----- Dataset excerpts

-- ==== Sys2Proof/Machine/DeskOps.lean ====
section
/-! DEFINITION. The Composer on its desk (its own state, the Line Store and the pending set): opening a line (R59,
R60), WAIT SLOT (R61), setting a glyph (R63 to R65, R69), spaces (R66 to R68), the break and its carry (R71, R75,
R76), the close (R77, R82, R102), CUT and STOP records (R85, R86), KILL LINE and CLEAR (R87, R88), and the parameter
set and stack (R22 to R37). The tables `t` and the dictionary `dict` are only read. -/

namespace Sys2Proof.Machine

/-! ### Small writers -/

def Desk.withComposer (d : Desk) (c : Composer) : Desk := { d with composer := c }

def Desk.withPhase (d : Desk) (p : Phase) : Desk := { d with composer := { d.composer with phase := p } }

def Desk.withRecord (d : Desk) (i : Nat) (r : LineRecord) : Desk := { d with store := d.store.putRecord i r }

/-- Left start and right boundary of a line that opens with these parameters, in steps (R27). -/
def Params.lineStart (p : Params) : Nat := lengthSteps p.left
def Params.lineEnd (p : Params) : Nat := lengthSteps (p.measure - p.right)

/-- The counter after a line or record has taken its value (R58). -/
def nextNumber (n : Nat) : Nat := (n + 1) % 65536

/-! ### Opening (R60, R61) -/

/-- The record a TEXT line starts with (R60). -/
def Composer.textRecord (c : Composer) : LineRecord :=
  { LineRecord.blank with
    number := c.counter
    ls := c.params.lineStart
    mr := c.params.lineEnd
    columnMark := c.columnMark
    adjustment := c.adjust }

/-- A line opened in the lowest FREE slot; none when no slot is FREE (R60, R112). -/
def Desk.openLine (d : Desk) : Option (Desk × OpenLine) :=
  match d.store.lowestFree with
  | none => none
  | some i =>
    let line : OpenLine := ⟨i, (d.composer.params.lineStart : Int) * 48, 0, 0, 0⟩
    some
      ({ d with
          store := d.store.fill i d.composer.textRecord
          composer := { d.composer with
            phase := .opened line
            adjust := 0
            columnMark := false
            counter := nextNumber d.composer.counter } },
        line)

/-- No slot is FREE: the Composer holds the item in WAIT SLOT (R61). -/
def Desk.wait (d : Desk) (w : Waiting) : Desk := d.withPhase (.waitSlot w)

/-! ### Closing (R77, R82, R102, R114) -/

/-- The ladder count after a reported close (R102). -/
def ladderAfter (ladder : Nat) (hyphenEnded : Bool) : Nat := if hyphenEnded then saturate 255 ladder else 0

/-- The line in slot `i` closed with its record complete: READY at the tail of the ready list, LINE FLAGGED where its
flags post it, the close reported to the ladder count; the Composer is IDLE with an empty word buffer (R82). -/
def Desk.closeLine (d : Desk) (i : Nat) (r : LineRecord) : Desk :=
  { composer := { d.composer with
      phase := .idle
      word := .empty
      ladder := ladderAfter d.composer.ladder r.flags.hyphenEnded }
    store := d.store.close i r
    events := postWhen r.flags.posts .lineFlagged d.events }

----------
----- Dataset excerpts

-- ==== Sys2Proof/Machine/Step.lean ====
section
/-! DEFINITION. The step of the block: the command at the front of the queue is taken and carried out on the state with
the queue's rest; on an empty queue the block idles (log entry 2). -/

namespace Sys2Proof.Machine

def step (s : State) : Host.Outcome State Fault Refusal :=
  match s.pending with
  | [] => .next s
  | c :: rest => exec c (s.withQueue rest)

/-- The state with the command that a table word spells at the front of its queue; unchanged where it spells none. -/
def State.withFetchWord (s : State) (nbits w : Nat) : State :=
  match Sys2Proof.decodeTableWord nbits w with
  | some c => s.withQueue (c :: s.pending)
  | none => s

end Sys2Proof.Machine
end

----------

■ **The problem**
Pick each line holding the word "that" out of the data and copy it.

■ **Written response**
/-- Left start and right boundary of a line that opens with these parameters, in steps (R27). -/
/-- The state with the command that a table word spells at the front of its queue; unchanged where it spells none. -/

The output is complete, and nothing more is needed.